Anthony nearly died that night, but God had other plans for this 22-year-old.


“I was running from God for four years. And here I am in ICU room bed, strapped down and I ain’t got no other place to look but up. And it’s like God is saying, ‘Do I got your attention now?’” Anthony said.

“I called my pastor, his name is Russ Fontaine, and he came up there and he got together with him by his bed," Anthony's father said.

"And he asked me the same thing, ‘Life or death? Which one? You know? Are you going to choose life or choose death?’ And I, it was hard, cause my flesh wasn’t ready,” Anthony said.

Pastor Fontaine asked him if her were to go that day, where would he go?

Anthony made the choice. 

“I’m tired of running from God.” Anthony said.

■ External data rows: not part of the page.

-- ==== Sys2Proof/Machine/Context.lean ====
section
/-! DEFINITION. CTXSAVE and CTXLOAD: the image of a core (R327, R370, Table 6; R133). The manual says what the header and a queue entry
hold and not where; their layout is the model's (log 10). -/

namespace Sys2Proof.Machine

/-! ### The image -/

/-- The core registers of the header, in the order of Table 6. -/
def headerRegs (k : Core) : List Word :=
  [k.trapmask, k.dqbase, k.dqlim, k.dqhead, k.dqtail, k.stealmask, k.hodarea, k.spillq, k.prioage, k.actseq, k.audseed, k.tblstat]
/-- Code of a bank state. -/
def bankCode (b : BankState) : Nat := match b with | .ordinary => 0 | .filling => 1 | .fired => 2 | .draining => 3
/-- The slot of the inbox that a position 0–63 of the image holds: partition and number. -/
def inboxPlace (i : Nat) : Nat × Nat := if i < 32 then (0, i) else if i < 48 then (1, i - 32) else if i < 56 then (2, i - 48) else (3, i - 56)
/-- The message at a position. -/
def inboxAt (k : Core) (i : Nat) : Option Slot := k.inbox.find? (fun x => decide ((x.part, x.slot) = inboxPlace i))
/-- Bits of a list of conditions, first in bit 0. -/
def maskOf (l : List Bool) : Nat := l.foldr (fun b acc => (if b then 1 else 0) + 2 * acc) 0
/-- The words of the header after its magic word. -/
def headerWords (c : Nat) (k : Core) (num : Nat) : List Nat :=
  [k.domain, (coordWord c).toNat] ++ (headerRegs k).map (·.toNat) ++ [k.active] ++
    (List.range 2).map (fun b => let x := k.bank b; bankCode x.state + x.fmt.code * 2 ^ 8 + x.n * 2 ^ 16) ++
    (List.range 4).map (fun d => let t := Table.get .init k.tiles d
      t.mode.code + (if t.nv then 2 ^ 8 else 0) + (if t.ovf then 2 ^ 9 else 0) + (if t.sat then 2 ^ 10 else 0)) ++
    [match k.rot with | some r => 1 + r.fmt.code * 2 ^ 8 | none => 0, match k.bond with | some r => r + 2 ^ 16 | none => 0,
     maskOf ((List.range 64).map (fun i => (inboxAt k i).isSome)), k.mq.length + (if k.mstop then 2 ^ 8 else 0), k.copy.aborts.toNat % 2 ^ 64,
     k.copy.aborts.toNat / 2 ^ 64 % 2 ^ 64, k.copy.aborts.toNat / 2 ^ 128 % 2 ^ 64, k.copy.aborts.toNat / 2 ^ 192, num]
/-- A list of 64-bit words as one number. -/
def packWords (l : List Nat) : Nat := l.foldr (fun w acc => w % 2 ^ 64 + 2 ^ 64 * acc) 0
/-- The header of 4,096 bytes: magic and version, then the words. -/
def imageHeader (c : Nat) (k : Core) (num : Nat) : List Byte := bytesLE (0x43580001 + 2 ^ 64 * packWords (headerWords c k num)) 4096
/-- The scratchpad with banks that are not ORDINARY as zero. -/
def imagePad (s : State) (c : Nat) : List Byte :=
  let k := s.core c
  let bankBytes (b : Nat) : List Byte :=
    if (k.bank b).state = .ordinary then s.readBytes (padBase c + 0x40000 + b * 0x20000) 0x20000 else List.replicate 0x20000 0
  s.readBytes (padBase c) 0x40000 ++ bankBytes 0 ++ bankBytes 1
/-- Rows and columns of a slot of a format, and the bytes of an element in the image (R125, R133). -/
def slotShape (t : Fmt) : Nat × Nat := if heldK19 t then (64, 4) else if t = .int8 then (64, 1) else if t = .fp32 then (32, 4) else (16, 8)
/-- A held element as the image holds it: K19 as FP32 (R133). -/
def heldOut (t : Fmt) (x : Nat) : Nat := if heldK19 t then (fpF32.rnd .rne (fpK19.decode x)).1 else x
/-- An element of the image converted to the hold format with rne (R133). -/
def heldIn (t : Fmt) (x : Nat) : Nat := if heldK19 t then (fpK19.rnd .rne (fpF32.decode x)).1 else x
/-- Bytes of a slot in the image. -/
def slotBytes (t : Fmt) : Nat := (slotShape t).1 * (slotShape t).1 * (slotShape t).2
/-- Bytes of a bank in the image (R370). -/
def bankBytes (b : Bank) : Nat := 64 + (if b.state = .fired then b.n * slotBytes b.fmt else 0)
/-- A bank of the image: a header of 64 bytes with state, format, n and the poisoned slots, then the slots in row-major order. -/
def imageBank (b : Bank) : List Byte :=
  let (d, e) := slotShape b.fmt
  bytesLE (bankCode b.state + b.fmt.code * 2 ^ 8 + b.n * 2 ^ 16 + b.poison.toNat * 2 ^ 24) 64 ++
    (if b.state = .fired then
      (List.range b.n).flatMap (fun slot => (List.range (d * d)).flatMap (fun i => bytesLE (heldOut b.fmt (Table.get 0 b.held (slot * 4096 + i))) e))
    else [])
/-- The rotation buffer, 8,192 bytes: the elements' codes. Their scales, and which of them are padding, have no place in it (log 10). -/
def imageRot (k : Core) : List Byte :=
  match k.rot with
  | none => List.replicate 8192 0
  | some r => ((List.range (8192 / r.fmt.size)).flatMap (fun i => bytesLE ((Table.get 0 r.elems i - 1) / 256) r.fmt.size)).take 8192
/-- A queue entry of 256 bytes: its copied map, FCTL and the rows it has completed. -/
def imageCmd (m : MCmd) : List Byte := bytesLE (m.map.toNat + 2 ^ 512 * (m.fctl.toNat + 2 ^ 64 * m.row)) 256
/-- The image of a core (R370, Table 6). -/
def coreImage (s : State) (c num : Nat) : List Byte :=
  let k := s.core c
  imageHeader c k num ++ imagePad s c ++
    (List.range 4).flatMap (fun d => Memory.bytes (Table.get .init k.tiles d).data 0 16384) ++ imageRot k ++
    (List.range 64).flatMap (fun i => match inboxAt k i with | some x => x.msg.bytes | none => List.replicate 64 0) ++
    ((k.mq.flatMap imageCmd) ++ List.replicate 2048 0).take 2048 ++ List.replicate 2048 0 ++ imageBank (k.bank 0) ++ imageBank (k.bank 1)

/-! ### Reading an image -/

/-- Word i of a header after the magic word, of a header as a number. -/
def headWord (h i : Nat) : Nat := h / 2 ^ (64 * (i + 1)) % 2 ^ 64
/-- The bank that a part of an image gives. -/
def loadBank (l : List Byte) : Bank :=
  let h := ofBytesLE (l.take 64)
  let t := Fmt.ofCode (bits h 15 8)
  let n := bits h 20 16
  if bits h 7 0 ≠ 2 then .init
  else
    let (d, e) := slotShape t
    let body := l.drop 64
    let elem (slot i : Nat) : Nat := heldIn t (ofBytesLE ((body.drop ((slot * d * d + i) * e)).take e))
    let held := (List.range n).flatMap (fun slot => (List.range (d * d)).map (fun i => (slot * 4096 + i, elem slot i)))
    { Bank.init with state := .fired, fmt := t, n := n, held := held, poison := BitVec.ofNat 16 (bits h 39 24) }
/-- A tile from its mode word and 16 KiB. -/
def loadTile (w : Nat) (l : List Byte) : Tile :=
  { mode := AccMode.ofCode (bits w 7 0), nv := bit w 8, ovf := bit w 9, sat := bit w 10, data := Memory.writeBytes [] 0 l }
/-- The rotation buffer from its header word and 8 KiB; the scales, and what is padding, are those of the saved buffer. -/
def loadRot (w : Nat) (l : List Byte) (old : Option RotTile) : Option RotTile :=
  if bit w 0 then
    let t := Fmt.ofCode (bits w 15 8)
    let elem (i : Nat) : Nat :=
      let x := ofBytesLE ((l.drop (i * t.size)).take t.size)
      match (old.map (fun r => Table.get 0 r.elems i)).getD 0 with
      | 0 => if x = 0 then 0 else 1 + x * 256 + 127
      | e + 1 => 1 + x * 256 + e % 256
    some ⟨t, ((List.range (8192 / t.size)).map (fun i => (i, elem i))).filter (fun p => decide (p.2 ≠ 0))⟩
  else none
/-- An access that was saved with its core returns: a piece that has not been performed is translated again, since its page may have been shot
down meanwhile (R39). -/
def returnAcc (s : State) (a : Acc) : State :=
  let u : Use := match a.op with | .load => .load | .store => .store | .atomic _ => .atomic
  let (s, a) := a.pieces.zipIdx.foldl (fun acc x =>
    if x.1.done ∨ acc.2.refused.isSome then acc
    else
      match translateFor acc.1 a.core a.dom x.1.va u with
      | (s, .error r) => (s, { acc.2 with refused := some (r.cause, r.kind, x.1.va) })
      | (s, .ok p) =>
        let q : Piece := { x.1 with pa := p.pa, place := placeOf s a.core p a.sync, fo := attrFO p.attr && isHbm p.pa }
        (s, { acc.2 with pieces := acc.2.pieces.set x.2 q })) (s, a)
  if s.accs.any (fun x => decide (x.id = a.id)) then s else { s with accs := s.accs ++ [a] }
/-- The scratchpad part of an image as the context engine writes it: 0x15C00 to 0x15FFF stay zero (R121). -/
def padPart (l : List Byte) : List Byte := l.take 0x15C00 ++ List.replicate 0x400 0 ++ l.drop 0x16000
/-- A core restored from an image, after it is zeroed (R370, R378); what Table 6 gives no place comes from the shelf, and messages that have
gone to the rings of a core which its launch has kept stay there (R368). The core stays pre-empted. -/
def loadCore (s : State) (c : Nat) (l : List Byte) : State :=
  let h := ofBytesLE (l.take 4096)
  let w (i : Nat) : Word := word (headWord h i)
  let part (off n : Nat) : List Byte := (l.drop off).take n
  let (_, old) := Table.get (0, .init) s.shelf (headWord h 29)
  let dom := headWord h 0
  let owner := s.launches.find? (fun x => decide (x.state = .running ∨ x.state = .ending) && x.holds c && decide (x.dom = dom))
  let bank0 := part 0x95000 (l.length - 0x95000)
  let b0 := loadBank bank0
  let b1 := loadBank (bank0.drop (bankBytes b0))
  let inbox := old.inbox.filterMap (fun x =>
    let i := (List.range 64).find? (fun i => decide (inboxPlace i = (x.part, x.slot)))
    match i with
    | some i => if bit (headWord h 23) i then some { x with msg := Msg.ofNat (ofBytesLE (part (0x93000 + 64 * i) 64)) } else none
    | none => none)
  let mq := old.mq.zipIdx.map (fun x =>
    let e := ofBytesLE (part (0x94000 + 256 * x.2) 256)
    { x.1 with map := BitVec.ofNat 512 e, fctl := word (e / 2 ^ 512) })
  let bond := headWord h 22
  let now := s.core c
  let mine := (owner.map (·.id)).getD 0
  let k : Core :=
    { old with
      launch := mine, rings := if now.launch = mine ∧ mine ≠ 0 then now.rings else old.rings,
      domain := dom, trapmask := w 2 &&& ctlBits 0x023, dqbase := w 3, dqlim := w 4, dqhead := w 5, dqtail := w 6,
      stealmask := w 7 &&& ctlBits 0x044, hodarea := w 8 &&& ctlBits 0x050,
      spillq := w 9 &&& ctlBits 0x051, prioage := w 10 &&& ctlBits 0x052, actseq := w 11, audseed := w 12, tblstat := w 13 &&& ctlBits 0x013,
      active := headWord h 14, banks := [(0, b0), (1, b1)],
      tiles := (List.range 4).map (fun d => (d, loadTile (headWord h (17 + d)) (part (0x81000 + 16384 * d) 16384))),
      rot := loadRot (headWord h 21) (part 0x91000 8192) old.rot, bond := if bit bond 16 then some (bond % 2 ^ 16) else none, inbox := inbox,
      mq := mq, mstop := bit (headWord h 24) 8, copy := { old.copy with aborts := BitVec.ofNat 256 (h / 2 ^ (64 * 26)) },
      preempted := true, saved := false, tlb := [], replay := none, held := [] }
  old.held.foldl returnAcc (((s.wipe (padBase c) 0x80000).writeBytes (padBase c) (padPart (part 0x1000 0x80000))).setCore c k)

/-! ### The instructions (R327) -/

/-- The first page of a range that an agent of a foreman may not use so: cause, kind and address (R31). -/
def firstRefused (s : State) (c va n : Nat) (u : Use) : State × Option (Nat × Nat × Nat) :=
  (List.range (ceilDiv n 4096)).foldl (fun acc i =>
    match acc.2 with
    | some _ => acc
    | none =>
      let a := (va + 4096 * i) % 2 ^ 56
      match translateFor acc.1 c 0 a u with
      | (s, .error r) => (s, some (r.cause, r.kind, a))
      | (s, .ok _) => (s, none)) (s, none)
/-- The core that an identity names, of the own package. -/
def imageCore (c : Nat) (ident : Word) : Option Nat :=
  if fieldOf ident 63 50 = corePkg c ∧ fieldOf ident 39 36 = 0 ∧ fieldOf ident 49 40 < 1024 then some (coreOfIdent ident) else none
/-- A core is pre-empted for CTXSAVE and CTXLOAD: by a PREEMPT, and not by the end of its launch alone (R327, R361). -/
def contextOpen (s : State) (t : Nat) : Bool := (s.core t).preempted && !launchEnding s t
/-- The first poisoned word that an image of a core would read: behind a bank that is not ORDINARY it reads zero (R78, R133). -/
def imagePoison (s : State) (t : Nat) : Option Nat :=
  (s.poisonedAt (padBase t) 0x40000).orElse (fun _ => (List.range 2).findSome? (fun b =>
    if ((s.core t).bank b).state = .ordinary then s.poisonedAt (padBase t + 0x40000 + b * 0x20000) 0x20000 else none))
/-- CTXSAVE (R327): it waits while a bank is FILLING or DRAINING (R133); an address that is not aligned traps 0x06, a page that the foreman
may not write traps as a store does, and a poisoned word of the core traps 0x1B (R78). -/
def execCtxsave (g : Fin 8) (d a b : Fin 32) (s : State) : Result :=
  onForeman g [a.val, b.val] [d.val] s fun c _ s =>
    let va := fieldOf (s.w b) 55 0
    if va % 4096 ≠ 0 then .next (s.trap 0x06 0 (word va))
    else
      match imageCore c (s.w a) with
      | none => .next ((s.setW d 0).advance 4)
      | some t =>
        if !contextOpen s t then .next ((s.setW d 0).advance 4)
        else if !(List.range 2).all (bankStands s t) then .next s
        else
          match imagePoison s t with
          | some pa => .next (s.trap 0x1B 0 (word (scratchVa t (pa - padBase t))))
          | none =>
            let num := s.fresh
            let l := coreImage s t num
            match firstRefused s c va l.length .store with
            | (s, some (cause, kind, at_)) => .next (s.trapWith cause 0 kind (word at_))
            | (s, none) =>
              match writeVa s (s.agent c) (l.length / 64 + 2) va l with
              | (s, some (cause, kind, at_)) => .next (s.trapWith cause 0 kind (word at_))
              | (s, none) =>
                let s := { s with shelf := Table.set s.shelf num (t, s.core t) }
                .next ((s.tickFresh.setW d (word l.length)).advance 4)
/-- Bytes of an image whose header and first bank are known: those up to the banks, and the two banks. -/
def imageLength (bank0 bank1 : Bank) : Nat := 0x95000 + bankBytes bank0 + bankBytes bank1
/-- The length that the header of an image gives. -/
def headedLength (h : Nat) : Nat :=
  let bank (w : Nat) : Bank := { Bank.init with state := if bits w 7 0 = 2 then .fired else .ordinary, fmt := Fmt.ofCode (bits w 15 8), n := bits w 20 16 }
  imageLength (bank (headWord h 15)) (bank (headWord h 16))
/-- CTXLOAD (R327, R370): into a pre-empted core; an image without its magic word moves nothing. -/
def execCtxload (g : Fin 8) (d a b : Fin 32) (s : State) : Result :=
  onForeman g [a.val, b.val] [d.val] s fun c _ s =>
    let va := fieldOf (s.w b) 55 0
    let nothing (s : State) : Result := .next ((s.setW d 0).advance 4)
    if va % 4096 ≠ 0 then .next (s.trap 0x06 0 (word va))
    else
      match imageCore c (s.w a) with
      | none => nothing s
      | some t =>
        if !contextOpen s t then nothing s
        else
          match readVa s (s.agent c) .load 70 va 4096 with
          | (s, .error (cause, kind, at_)) => .next (s.trapWith cause 0 kind (word at_))
          | (s, .ok head) =>
            let h := ofBytesLE head
            if h % 2 ^ 32 ≠ 0x43580001 then nothing s
            else
              let n := headedLength h
              match readVa s (s.agent c) .load (n / 64 + 2) va n with
              | (s, .error (cause, kind, at_)) => .next (s.trapWith cause 0 kind (word at_))
              | (s, .ok l) => .next (((loadCore s t l).setW d (word n)).advance 4)

end Sys2Proof.Machine
end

“And so he gave his life, there in front of me on the death bed, I call it,” Pastor Fontaine said.
Anthony’s heart test came back negative. When he was released, he moved home with his dad and poured himself into the word of God.

“I just put myself in boot camp - reading the scriptures, fasting, praying, seeking the Lord diligently with all my strength, you know,” Anthony said.

He later went back to the studio on a mission from God. He produced his next album which is fittingly called The Transition.

“The Lord gave me the name of  The Transition. I really felt the Holy Spirit was like, ‘Call it the transition.’ You know, it’s straight up. It’s a transition, which means, to shift, to change. Cause if it was on my actions, I, I’d be in hell. You know? And the only thing that drew me out was God’s faithfulness,” Anthony said.

Anthony is now focused on becoming an instrument of God’s love to reach young people with the gospel. His performing name is Litarodi.

“The blessing about Anthony is his willingness to learn. And so I’ve had the privilege, for the past few months, to mentor him. His message is plain and simple. And that is, ‘keep God first.’”

“The prodigal son. That was so familiar because it reminds me of that father. When the son said, ‘Father, I have sinned against you and heaven.’ But to my son, as that father was, I couldn’t help but just open my arms just as wide and say, ‘You don’t have to do anything. I just want you to come home, be with Jesus,’” Anthony’s father said.

“I’m a new creature in God’s eyes. That all things of the past are washed away, even though I was unfaithful to God, even though I turned my back on him, even though I did what I wanted to do and was so full of pride, you know, God still loved me,” Anthony said.